Brief. Whenever a line of the records below contains the word "getD", copy that line.

Material provided.
-- ==== Sys2Proof/Certificates/Slice0/Obligations.lean ====
section
/-! DEFINITION. The statements of the model: how the block runs its queue, what the whole machine keeps, and for every family of
commands where each of them completes, with what effect, and what it leaves. -/

open Sys2Proof Sys2Proof.Machine

/-! ## The queue and the whole machine -/

/-- A step with a command at the front of the queue is that command's effect on the state with the queue's rest. -/
def Obligations.StepRunsFrontCommand : Prop :=
  ∀ (c : Instr) (rest : List Instr) (s : State), s.pending = c :: rest → step s = exec c { s with pending := rest }

/-- The model's choice (log entry 2): with no command waiting a step counts the device time once, and changes nothing else, where the
injection node has locked and the module is not OFF; else it changes nothing. -/
def Obligations.EmptyQueueCountsTime : Prop :=
  ∀ s : State, s.pending = [] →
    step s = .next (if s.pwr.off = false ∧ s.stageDone 0 = true then { s with time := s.time + 1 } else s)

/-- First in, first out: whatever the front command does, a step that answers takes it off the queue and leaves the rest as it was. -/
def Obligations.QueueFirstInFirstOut : Prop :=
  ∀ s t : State, step s = .next t → t.pending = s.pending.tail

/-- A command is never refused, and only an absolute maximum rating that its own operands exceed stops it (R473). -/
def Obligations.RatedCommandsAnswer : Prop :=
  ∀ (c : Instr) (s : State), (c.rated = true → ∃ t, exec c s = .next t) ∧ (∀ r, exec c s ≠ .refused r)

/-- In OFF no command acts but the two that follow VAUX and the bus, and the trip that a power-fail sequence can still take. -/
def Obligations.OffActsOnNothing : Prop :=
  ∀ (c : Instr) (s : State), s.pwr.off = true → c.rated = true →
    (∀ env, c ≠ .powerOnReset env) → c ≠ .vauxFalls → (∀ k code, c ≠ .thermalTrip k code) → exec c s = .next s

/-- What a commit locks stays as it is until a reset: no other command changes a committed field of the locked configuration. -/
def Obligations.CommittedFieldsStayLocked : Prop :=
  ∀ (s t : State) (c : Instr) (rest : List Instr), s.pending = c :: rest → c.isReset = false → step s = .next t →
    (s.lock.cGlobal = true → t.lock.cGlobal = true ∧ t.lock.wBase = s.lock.wBase ∧ t.lock.wSize = s.lock.wSize) ∧
    (s.lock.cStep = true → t.lock.cStep = true ∧ t.lock.vBase = s.lock.vBase ∧ t.lock.vSize = s.lock.vSize) ∧
    (s.lock.cFabric = true → t.lock.cFabric = true ∧ t.lock.plan = s.lock.plan ∧ t.lock.topo = s.lock.topo)

/-- The locked configuration and the recorded shape hold legal values in every state a step answers from such a state. -/
def Obligations.LockedFieldsStayLegal : Prop :=
  ∀ s t : State, s.lock.legal = true → step s = .next t → t.lock.legal = true

/-- The same right after reset. -/
def Obligations.LockedFieldsLegalAtReset : Prop :=
  State.reset.lock.legal = true

/-- Device time never runs back: no command but a reset lowers it, in a state from which its next tick does not wrap it. Device time moves
only with the commands that say when they happen, and with the resets. -/
def Obligations.DeviceTimeRunsForward : Prop :=
  (∀ (s t : State), s.time.toNat < 2 ^ 64 - 2 ^ 20 → (∀ c rest, s.pending = c :: rest → c.isReset = false) → step s = .next t →
      s.time.toNat ≤ t.time.toNat) ∧
  (∀ (c : Instr) (s t : State), c.isReset = false → c.movesTime = false → exec c s = .next t → t.time = s.time)

/-! ## Start-up, resets and recovery -/

/-- POWER_ON_RESET starts stage ROM wherever Table 17.3 allows a start: what is not non-volatile is cleared, the array cells and the host's
memory stay, the engine is held and nothing is committed; with REFCLK present stage ROM completes at device time 0. -/
def Obligations.PowerOnClearsAllButTheNonVolatile : Prop :=
  ∀ (env : BootEnv) (s : State), s.mayStart = true →
    Answers (.powerOnReset env) s .all (fun t =>
      t.time = 0 ∧ t.cells = s.cells ∧ t.host = s.host ∧ t.mem = [] ∧ t.poison = [] ∧ t.seqs = [] ∧ t.vars = [] ∧ t.banks = [] ∧
      t.acc24 = [] ∧ t.acc48 = [] ∧ t.eng = {} ∧ t.sync = {} ∧ t.mesh = {} ∧ t.pwr.off = false ∧ t.boot.ready = false ∧
      t.lock = { plan := s.lock.recPlan.getD 0x03333000, topo := s.lock.recTopo, recPlan := s.lock.recPlan, recTopo := s.lock.recTopo } ∧
      t.nv.opKey = s.nv.opKey ∧ t.nv.roots = s.nv.roots ∧ t.nv.partCfgs = s.nv.partCfgs ∧ t.nv.minSvn = s.nv.minSvn ∧
      t.stageDone 0 = env.refclk)

/-- The stages of start-up: each command completes its own stage of Table 15.1 once those below it are complete. -/
def Obligations.StartUpStagesComplete : Prop :=
  ∀ s : State, s.pwr.off = false →
    (∀ env : BootEnv, env.refclk = true → s.boot.recovery = false → s.stagesBelow 4 = true → s.stageDone 4 = false → s.boot.stopped = false →
      Answers (.meshLock env) s { clk := true, pwr := true, cool := true, boot := true } (fun t =>
        t.clk = { s.clk with refPresent := true, refLocked := true } ∧ t.boot = { s.boot with done := s.boot.done ||| 0x010 } ∧
        (∀ vy < 12, valeBit t.pwr.interiors (7 * vy) = true) ∧ t.cool = { s.cool with goodTicks := 0 })) ∧
    (∀ vote : VoteInput, s.stagesBelow 5 = true → s.stageDone 5 = false → 8 ≤ s.cool.goodTicks →
      Answers (.coolantConfirmed vote) s
        { thm := true, pwr := true, boot := true, nv := true, arrs := true, sites := true, wgt := true, vars := true, eng := true,
          cur := true, nxt := true, mesh := true, sync := true, seqs := true, sens := true, flt := true, fab := true, chans := true, hif := true } (fun t =>
        t.stageDone 5 = true ∧ t.stageDone 6 = true ∧ t.pwr.dramUp = true ∧ (∀ v < 84, valeBit t.pwr.interiors v = true) ∧
        (∀ v < 84, valeBit t.pwr.uncal v = true ∧ valeBit t.sens.due v = true))) ∧
    (s.stagesBelow 8 = true → s.stageDone 8 = false →
      Answers .integrityCheck s { boot := true, arrs := true } (fun t =>
        t.boot = { s.boot with done := s.boot.done ||| 0x100 } ∧
        (∀ k p, p < 17 → arrKey k p ∈ s.knownArrays → (t.arr k p).acrc = s.crcOf k p ∧
          (t.arr k p).unverified = ((s.arr k p).cut || decide (s.crcOf k p ≠ (s.arr k p).recCrc))) ∧
        (∀ n, n ∉ s.knownArrays → t.arrs.get {} n = s.arrs.get {} n))) ∧
    (∀ trained, s.stageDone 5 = true → s.stageDone 9 = false →
      Answers (.dramInit trained) s { boot := true, mem := true, poison := true } (fun t =>
        t.boot = { s.boot with done := s.boot.done ||| 0x200, stacksOk := trained } ∧
        (∀ a, t.mem.read a = if a < 0x00C000000000 then 0 else s.mem.read a))) ∧
    (s.stagesBelow 10 = true → s.boot.ready = false → s.boot.recovery = false →
      Answers .ready s { pwr := true, boot := true, nv := true, eng := true, fab := true, chans := true, hif := true } (fun t =>
        t.boot = { s.boot with ready := true, readyTime := s.time } ∧ t.eng = { s.eng with hold := true, state := 0, stepNumber := 0 } ∧
        t.pwr = { s.pwr with state := 0b010 } ∧
        t.nv = { s.nv with minSvn := if s.nv.minSvn < s.nv.fwSvn then s.nv.fwSvn else s.nv.minSvn })) ∧
    (s.boot.ready = true → s.lock.cGlobal = true → s.boot.goldenRebuilt = false →
      (∀ g ∈ [s.wgt.genA, s.wgt.genB], g.state = 6 ∨ g.state = 7 → s.inWregion g.goldenBase g.goldenSize = true) →
      Answers .goldenRebuild s { boot := true, mem := true, host := true, poison := true } (fun t =>
        t.boot = { s.boot with goldenRebuilt := true } ∧
        (∀ a, (∀ g ∈ [s.wgt.genA, s.wgt.genB], ∀ e ∈ g.arrays, ¬(e.golden ≤ a ∧ a < e.golden + 0x41800)) →
          t.mem.read a = s.mem.read a)))

/-- The device resets restart at stage FIRMWARE: DRAM and the volatile state are lost, the array cells and the device time stay, nothing is
committed, and GCTL_BOOT.reset_kind says which reset it was. -/
def Obligations.DeviceResetsRestartAtFirmware : Prop :=
  ∀ (s : State) (env : BootEnv), s.pwr.off = false →
    (∀ lowNs, 10000 ≤ lowNs → Answers (.sysRstNReset lowNs env) s .all (State.restarted s 1)) ∧
    (∀ b : CmdBlock, s.accepts ⟨0x68, true, [0, 18]⟩ false false b → b.par 0 1 = 1 →
      Answers (.devReset b env) s .all (State.restarted s 2)) ∧
    Answers (.bootWatchdogExpiry env) s .all (fun t => State.restarted s 3 t ∧ t.boot.restarts = satInc s.boot.restarts) ∧
    (s.boot.recovery = true → s.boot.recoveryUpdated = true →
      Answers (.recoveryUpdateRestart env) s .all (fun t => State.restarted s 3 t ∧ t.boot.restarts = satInc s.boot.restarts))

/-- The resets of the link and of functions: a LINK reset and a PF_FLR hold the engine, clear the operator's rings and channels and their
registers and the host signals; the resets of partitions are requested, and in recovery mode the endpoint alone retrains. -/
def Obligations.LinkAndFunctionResets : Prop :=
  ∀ s : State, s.pwr.off = false →
    (∀ cause, s.boot.recovery = true → Answers (.linkReset cause) s { hif := true } (fun t =>
      t.hif = { s.hif with linkWidth := 0, perst := s.hif.perst || decide (cause = .perst) })) ∧
    (∀ cause, s.boot.recovery = false → Answers (.linkReset cause) s .functions (fun t =>
      State.functionsReset s 4 t ∧ t.hif.linkWidth = 0 ∧ (cause = .perst → t.hif.perst = true))) ∧
    Answers .pfFlr s .functions (State.functionsReset s 5) ∧
    (∀ width, Answers (.perstNDeassert width) s { hif := true } (fun t => t.hif = { s.hif with perst := false, linkWidth := width })) ∧
    (∀ width, s.hif.perst = false → Answers (.pcieLinkUp width) s { hif := true } (fun t => t.hif = { s.hif with linkWidth := width })) ∧
    Answers .vfEnableSet s { hif := true } (fun t => t.hif = { s.hif with vfEnable := true }) ∧
    (s.held = false → Answers .vfEnableClear s { parts := true, hif := true } (fun t =>
      t.hif = { s.hif with vfEnable := false } ∧
      ∀ p < 16, s.configured p = true → (s.part p).zeroing = none → (t.part p).resetDue.isSome = true)) ∧
    (∀ p < 16, s.configured p = true → s.held = false → (s.part p).zeroing = none →
      Answers (.vfFlr p) s { parts := true } (fun t =>
        (t.part p).resetDue = some ((s.part p).resetDue.getD (false, (s.part p).cfgDue.length, [])) ∧
        ∀ q, q ≠ p → t.part q = s.part q))

/-! ## The management tick, sensing and calibration -/

/-- MANAGEMENT_TICK takes the device time to the end of the tick and starts the tick's evaluations anew; a half with a vale at or above
t_throttle is in THROTTLE, with its thermal cause set. In a device without a locked injection node it has no effect. -/
def Obligations.ManagementTickEndsTheTick : Prop :=
  ∀ s : State, s.pwr.off = false → s.stageDone 0 = true →
    Answers .managementTick s
      { time := true, freeCount := true, clk := true, thm := true, pwr := true, cool := true, poison := true, sites := true,
        convs := true, sens := true, flt := true, fab := true, chans := true, hif := true } (fun t =>
      t.time = BitVec.ofNat 64 ((s.tick + 1) * 2 ^ 20) ∧ t.sens.modTick = [] ∧ (∀ c, (t.conv c).tickSum = 0 ∧ (t.conv c).tickCnt = 0) ∧
      (∀ v ∈ s.tickVales, valeInHalf .west v.1 = true → atLeast v.2 s.thm.tThrottle.toNat = true → t.thm.westState = 2) ∧
      (∀ v ∈ s.tickVales, valeInHalf .east v.1 = true → atLeast v.2 s.thm.tThrottle.toNat = true → t.thm.eastState = 2) ∧
      ((s.tick + 1) % s.sens.window.toNat = 0 → t.sens.windowDue = true))

/-- Converters: a conversion of a running sequence enters its accumulator set, count, sum, square and extremes; an urgent request leaves
only whether its threshold was crossed; a stopped converter takes a legal table and starts at its first valid entry; the end of a window
clears every set and makes the new window length take effect. -/
def Obligations.ConvertersAccumulate : Prop :=
  ∀ s : State, s.pwr.off = false →
    (∀ (conv : Nat) (code : BitVec 10) (cellBit : Bool), (s.conv conv).running = true → s.convUp conv = true → (s.conv conv).atSync = false →
      ∀ e, e = (s.conv conv).table.getD (s.conv conv).cur 0 → sePull e = 0 → seChannel e ≠ 3 →
      Answers (.conversionComplete conv code cellBit) s { convs := true, sens := true } (fun t =>
        (t.conv conv).accs.get {} (seSet e) = ((s.conv conv).accs.get {} (seSet e)).add code ∧
        (∀ n, n ≠ seSet e → (t.conv conv).accs.get {} n = (s.conv conv).accs.get {} n) ∧
        (seChannel e = 0 → (t.conv conv).tickSum = (s.conv conv).tickSum + code.toNat ∧ (t.conv conv).tickCnt = (s.conv conv).tickCnt + 1))) ∧
    (∀ (conv : Nat) (channel : BitVec 5) (threshold code : BitVec 10), s.convUp conv = true → channelOk conv channel.toNat = true →
      Answers (.urgentRequest conv channel threshold code) s { convs := true } (fun t =>
        (t.conv conv).accs = (s.conv conv).accs ∧ (∀ c, c ≠ conv → t.conv c = s.conv c) ∧
        ((s.conv conv).trig = false → (t.conv conv).crossed = some (channel, threshold, decide (threshold ≤ code))))) ∧
    (∀ (conv : Nat) (entries : List (BitVec 32)), s.convUp conv = true → (s.conv conv).running = false → entries.length ≤ 32 →
      entries.all (entryOk conv) = true →
      Answers (.sequenceTableWrite conv entries) s { convs := true } (fun t =>
        (t.conv conv).table = entries ∧ (t.conv conv).running = (nextEntry entries 0).isSome ∧ (t.conv conv).accs = (s.conv conv).accs)) ∧
    (∀ energy : W64, s.sens.windowDue = true →
      Answers (.sensorWindowEnd energy) s { pwr := true, convs := true, sens := true } (fun t =>
        (∀ c, (t.conv c).accs = []) ∧ t.pwr = { s.pwr with energy := energy } ∧ t.sens.window = s.sens.windowNext ∧
        t.sens.windowDue = false ∧ (∀ v < 84, t.sens.valeT.get {} v = s.valeAgg v 0)))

Response for this exercise.
      t.lock = { plan := s.lock.recPlan.getD 0x03333000, topo := s.lock.recTopo, recPlan := s.lock.recPlan, recTopo := s.lock.recTopo } ∧
        (t.part p).resetDue = some ((s.part p).resetDue.getD (false, (s.part p).cfgDue.length, [])) ∧
      ∀ e, e = (s.conv conv).table.getD (s.conv conv).cur 0 → sePull e = 0 → seChannel e ≠ 3 →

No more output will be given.